### Dataset entries

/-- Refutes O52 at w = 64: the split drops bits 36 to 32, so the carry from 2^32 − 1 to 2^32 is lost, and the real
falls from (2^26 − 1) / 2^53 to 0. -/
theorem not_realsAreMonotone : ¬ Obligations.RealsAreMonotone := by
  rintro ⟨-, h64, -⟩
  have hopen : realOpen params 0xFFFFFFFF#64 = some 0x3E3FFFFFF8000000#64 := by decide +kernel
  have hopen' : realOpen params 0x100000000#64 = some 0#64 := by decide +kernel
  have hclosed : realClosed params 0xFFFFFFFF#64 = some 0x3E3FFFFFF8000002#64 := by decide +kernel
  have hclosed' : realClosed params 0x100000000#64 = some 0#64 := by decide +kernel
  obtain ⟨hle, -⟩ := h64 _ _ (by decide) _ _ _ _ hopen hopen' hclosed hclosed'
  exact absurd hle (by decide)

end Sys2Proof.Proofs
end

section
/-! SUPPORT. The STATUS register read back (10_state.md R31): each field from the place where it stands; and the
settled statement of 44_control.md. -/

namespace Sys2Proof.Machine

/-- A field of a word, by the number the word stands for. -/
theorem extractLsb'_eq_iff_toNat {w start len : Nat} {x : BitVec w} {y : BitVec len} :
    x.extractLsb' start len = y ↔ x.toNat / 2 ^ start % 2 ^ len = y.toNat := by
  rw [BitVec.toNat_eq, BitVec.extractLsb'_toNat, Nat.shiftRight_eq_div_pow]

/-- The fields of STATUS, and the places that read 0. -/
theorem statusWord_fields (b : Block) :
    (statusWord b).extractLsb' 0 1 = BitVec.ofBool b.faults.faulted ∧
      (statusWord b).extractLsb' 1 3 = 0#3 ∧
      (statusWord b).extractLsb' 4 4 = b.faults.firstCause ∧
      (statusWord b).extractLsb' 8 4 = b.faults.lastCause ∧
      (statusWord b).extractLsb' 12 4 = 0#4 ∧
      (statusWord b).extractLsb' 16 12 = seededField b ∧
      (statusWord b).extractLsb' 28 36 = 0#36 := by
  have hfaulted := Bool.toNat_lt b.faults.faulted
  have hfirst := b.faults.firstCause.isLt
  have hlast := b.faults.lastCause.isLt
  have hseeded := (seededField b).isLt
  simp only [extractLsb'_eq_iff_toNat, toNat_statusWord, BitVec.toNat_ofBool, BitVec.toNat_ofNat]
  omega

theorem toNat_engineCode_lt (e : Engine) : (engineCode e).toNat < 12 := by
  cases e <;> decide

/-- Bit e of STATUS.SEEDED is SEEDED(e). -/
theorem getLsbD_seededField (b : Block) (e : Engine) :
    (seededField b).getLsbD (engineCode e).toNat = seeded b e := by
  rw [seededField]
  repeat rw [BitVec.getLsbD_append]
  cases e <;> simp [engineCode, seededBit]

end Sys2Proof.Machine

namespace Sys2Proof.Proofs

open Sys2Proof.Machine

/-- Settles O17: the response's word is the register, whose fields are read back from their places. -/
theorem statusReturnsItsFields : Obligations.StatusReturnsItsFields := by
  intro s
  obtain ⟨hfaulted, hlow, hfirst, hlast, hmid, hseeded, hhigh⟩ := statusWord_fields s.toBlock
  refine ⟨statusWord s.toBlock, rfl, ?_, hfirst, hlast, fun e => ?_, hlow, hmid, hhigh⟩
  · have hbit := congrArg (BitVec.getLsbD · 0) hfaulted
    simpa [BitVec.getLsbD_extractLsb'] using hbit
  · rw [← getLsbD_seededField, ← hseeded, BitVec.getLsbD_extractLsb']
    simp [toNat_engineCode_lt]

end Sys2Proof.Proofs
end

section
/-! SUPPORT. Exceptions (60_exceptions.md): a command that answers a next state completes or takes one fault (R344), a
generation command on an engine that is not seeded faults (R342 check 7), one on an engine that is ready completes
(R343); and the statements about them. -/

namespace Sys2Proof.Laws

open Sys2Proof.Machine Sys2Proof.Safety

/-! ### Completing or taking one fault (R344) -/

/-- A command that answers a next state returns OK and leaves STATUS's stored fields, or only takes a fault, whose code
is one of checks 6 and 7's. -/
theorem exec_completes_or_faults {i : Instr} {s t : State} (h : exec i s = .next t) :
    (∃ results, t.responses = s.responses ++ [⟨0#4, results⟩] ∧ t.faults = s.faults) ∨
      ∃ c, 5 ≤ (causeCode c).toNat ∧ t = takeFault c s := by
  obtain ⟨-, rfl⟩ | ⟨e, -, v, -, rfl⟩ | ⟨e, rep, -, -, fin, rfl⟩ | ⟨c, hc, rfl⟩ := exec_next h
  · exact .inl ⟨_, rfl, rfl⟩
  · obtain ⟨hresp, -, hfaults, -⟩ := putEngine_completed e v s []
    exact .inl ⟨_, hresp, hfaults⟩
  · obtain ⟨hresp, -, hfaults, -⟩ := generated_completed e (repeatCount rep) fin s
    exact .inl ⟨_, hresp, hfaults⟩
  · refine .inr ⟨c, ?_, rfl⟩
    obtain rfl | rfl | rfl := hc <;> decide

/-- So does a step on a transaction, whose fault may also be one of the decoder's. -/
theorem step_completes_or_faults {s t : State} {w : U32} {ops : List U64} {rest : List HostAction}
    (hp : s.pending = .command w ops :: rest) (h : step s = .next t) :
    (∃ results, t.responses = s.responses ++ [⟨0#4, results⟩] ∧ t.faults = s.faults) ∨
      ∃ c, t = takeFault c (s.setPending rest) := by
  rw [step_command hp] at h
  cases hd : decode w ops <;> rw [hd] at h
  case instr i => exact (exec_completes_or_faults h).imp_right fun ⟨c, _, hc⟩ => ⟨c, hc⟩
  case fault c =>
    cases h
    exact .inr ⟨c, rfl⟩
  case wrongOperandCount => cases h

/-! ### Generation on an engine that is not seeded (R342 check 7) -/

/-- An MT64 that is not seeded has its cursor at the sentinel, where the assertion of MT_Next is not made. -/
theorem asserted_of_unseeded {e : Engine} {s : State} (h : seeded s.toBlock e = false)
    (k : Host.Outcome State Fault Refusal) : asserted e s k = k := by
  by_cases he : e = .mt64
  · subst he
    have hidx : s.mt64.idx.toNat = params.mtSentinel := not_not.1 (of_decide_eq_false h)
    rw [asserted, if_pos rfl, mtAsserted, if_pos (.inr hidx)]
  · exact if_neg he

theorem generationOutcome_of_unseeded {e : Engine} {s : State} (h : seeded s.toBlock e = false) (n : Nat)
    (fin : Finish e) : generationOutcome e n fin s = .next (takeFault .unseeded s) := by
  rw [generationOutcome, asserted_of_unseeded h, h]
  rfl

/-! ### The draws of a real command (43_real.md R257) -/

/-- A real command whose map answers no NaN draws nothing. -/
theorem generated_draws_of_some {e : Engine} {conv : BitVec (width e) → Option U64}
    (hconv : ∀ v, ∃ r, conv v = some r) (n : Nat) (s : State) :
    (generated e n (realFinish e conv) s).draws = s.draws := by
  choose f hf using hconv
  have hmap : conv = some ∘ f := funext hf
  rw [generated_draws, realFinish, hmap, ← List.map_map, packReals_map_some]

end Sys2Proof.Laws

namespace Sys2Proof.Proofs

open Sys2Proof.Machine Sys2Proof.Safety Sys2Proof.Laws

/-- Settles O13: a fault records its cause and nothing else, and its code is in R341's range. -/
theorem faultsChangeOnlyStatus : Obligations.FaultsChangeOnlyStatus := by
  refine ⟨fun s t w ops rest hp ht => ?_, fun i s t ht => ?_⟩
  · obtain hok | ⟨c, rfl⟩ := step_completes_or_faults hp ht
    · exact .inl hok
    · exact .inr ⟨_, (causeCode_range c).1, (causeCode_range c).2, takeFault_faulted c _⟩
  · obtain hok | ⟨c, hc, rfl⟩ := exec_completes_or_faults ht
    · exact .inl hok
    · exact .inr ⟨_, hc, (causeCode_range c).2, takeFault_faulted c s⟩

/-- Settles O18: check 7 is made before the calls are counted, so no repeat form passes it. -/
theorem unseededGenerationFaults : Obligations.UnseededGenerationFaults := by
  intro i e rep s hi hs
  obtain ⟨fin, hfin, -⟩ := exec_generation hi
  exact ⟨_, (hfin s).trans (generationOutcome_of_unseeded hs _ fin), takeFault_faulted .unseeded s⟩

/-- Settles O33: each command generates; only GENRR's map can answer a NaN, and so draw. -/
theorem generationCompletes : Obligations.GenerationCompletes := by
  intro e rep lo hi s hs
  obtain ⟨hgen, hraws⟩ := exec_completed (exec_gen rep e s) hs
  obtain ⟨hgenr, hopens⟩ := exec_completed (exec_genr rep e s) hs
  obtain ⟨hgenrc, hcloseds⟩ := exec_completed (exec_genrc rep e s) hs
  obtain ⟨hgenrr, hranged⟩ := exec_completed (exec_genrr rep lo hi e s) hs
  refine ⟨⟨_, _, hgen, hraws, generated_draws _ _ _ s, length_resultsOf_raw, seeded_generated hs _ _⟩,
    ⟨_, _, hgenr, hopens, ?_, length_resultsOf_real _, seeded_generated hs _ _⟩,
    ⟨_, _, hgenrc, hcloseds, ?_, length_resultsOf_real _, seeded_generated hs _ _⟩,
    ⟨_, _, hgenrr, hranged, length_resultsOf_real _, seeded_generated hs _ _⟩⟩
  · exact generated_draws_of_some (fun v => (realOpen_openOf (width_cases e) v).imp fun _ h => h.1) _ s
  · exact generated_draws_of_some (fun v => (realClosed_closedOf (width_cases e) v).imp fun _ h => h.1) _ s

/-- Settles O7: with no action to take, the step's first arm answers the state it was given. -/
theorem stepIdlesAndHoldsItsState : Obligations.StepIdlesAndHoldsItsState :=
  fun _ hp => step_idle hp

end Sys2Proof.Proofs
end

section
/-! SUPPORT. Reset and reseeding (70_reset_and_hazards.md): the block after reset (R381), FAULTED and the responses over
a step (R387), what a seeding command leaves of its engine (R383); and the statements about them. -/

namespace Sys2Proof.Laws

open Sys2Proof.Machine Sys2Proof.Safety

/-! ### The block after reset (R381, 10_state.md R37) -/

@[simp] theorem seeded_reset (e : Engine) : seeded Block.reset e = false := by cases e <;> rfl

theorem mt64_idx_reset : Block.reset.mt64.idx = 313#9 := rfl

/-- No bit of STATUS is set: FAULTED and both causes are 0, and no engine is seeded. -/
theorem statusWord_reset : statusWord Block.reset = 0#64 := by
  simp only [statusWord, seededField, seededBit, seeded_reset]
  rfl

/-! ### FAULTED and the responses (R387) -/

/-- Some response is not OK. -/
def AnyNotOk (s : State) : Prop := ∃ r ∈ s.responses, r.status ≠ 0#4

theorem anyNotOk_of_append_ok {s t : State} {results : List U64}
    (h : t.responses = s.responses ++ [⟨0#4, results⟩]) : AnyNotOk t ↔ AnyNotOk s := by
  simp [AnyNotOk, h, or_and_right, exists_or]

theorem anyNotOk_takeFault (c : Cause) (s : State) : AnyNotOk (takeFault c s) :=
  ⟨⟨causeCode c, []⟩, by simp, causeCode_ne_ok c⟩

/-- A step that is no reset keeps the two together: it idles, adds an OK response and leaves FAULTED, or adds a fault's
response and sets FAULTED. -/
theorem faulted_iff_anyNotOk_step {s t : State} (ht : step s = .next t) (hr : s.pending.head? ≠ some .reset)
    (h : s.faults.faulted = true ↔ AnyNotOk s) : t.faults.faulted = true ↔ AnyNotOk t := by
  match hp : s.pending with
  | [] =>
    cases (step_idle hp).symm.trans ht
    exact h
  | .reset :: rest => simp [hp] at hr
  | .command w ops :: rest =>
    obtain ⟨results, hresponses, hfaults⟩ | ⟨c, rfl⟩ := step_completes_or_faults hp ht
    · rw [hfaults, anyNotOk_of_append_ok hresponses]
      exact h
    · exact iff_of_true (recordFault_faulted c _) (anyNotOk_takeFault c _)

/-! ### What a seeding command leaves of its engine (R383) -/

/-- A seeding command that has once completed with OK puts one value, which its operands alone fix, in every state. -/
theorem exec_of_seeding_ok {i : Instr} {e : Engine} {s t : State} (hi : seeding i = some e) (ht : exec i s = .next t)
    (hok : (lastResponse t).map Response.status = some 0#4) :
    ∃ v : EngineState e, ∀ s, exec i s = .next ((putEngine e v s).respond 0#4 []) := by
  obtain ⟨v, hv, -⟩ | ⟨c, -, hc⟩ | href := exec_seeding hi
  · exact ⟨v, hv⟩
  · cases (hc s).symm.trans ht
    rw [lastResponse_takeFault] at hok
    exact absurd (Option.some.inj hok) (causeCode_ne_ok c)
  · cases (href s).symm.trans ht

######

What you give back must be the stretch above, starting at the line with "def AnyNotOk (s" and ending at the line with "response and sets FAULTED. -/", copied exactly.

def AnyNotOk (s : State) : Prop := ∃ r ∈ s.responses, r.status ≠ 0#4

theorem anyNotOk_of_append_ok {s t : State} {results : List U64}
    (h : t.responses = s.responses ++ [⟨0#4, results⟩]) : AnyNotOk t ↔ AnyNotOk s := by
  simp [AnyNotOk, h, or_and_right, exists_or]

theorem anyNotOk_takeFault (c : Cause) (s : State) : AnyNotOk (takeFault c s) :=
  ⟨⟨causeCode c, []⟩, by simp, causeCode_ne_ok c⟩

/-- A step that is no reset keeps the two together: it idles, adds an OK response and leaves FAULTED, or adds a fault's
response and sets FAULTED. -/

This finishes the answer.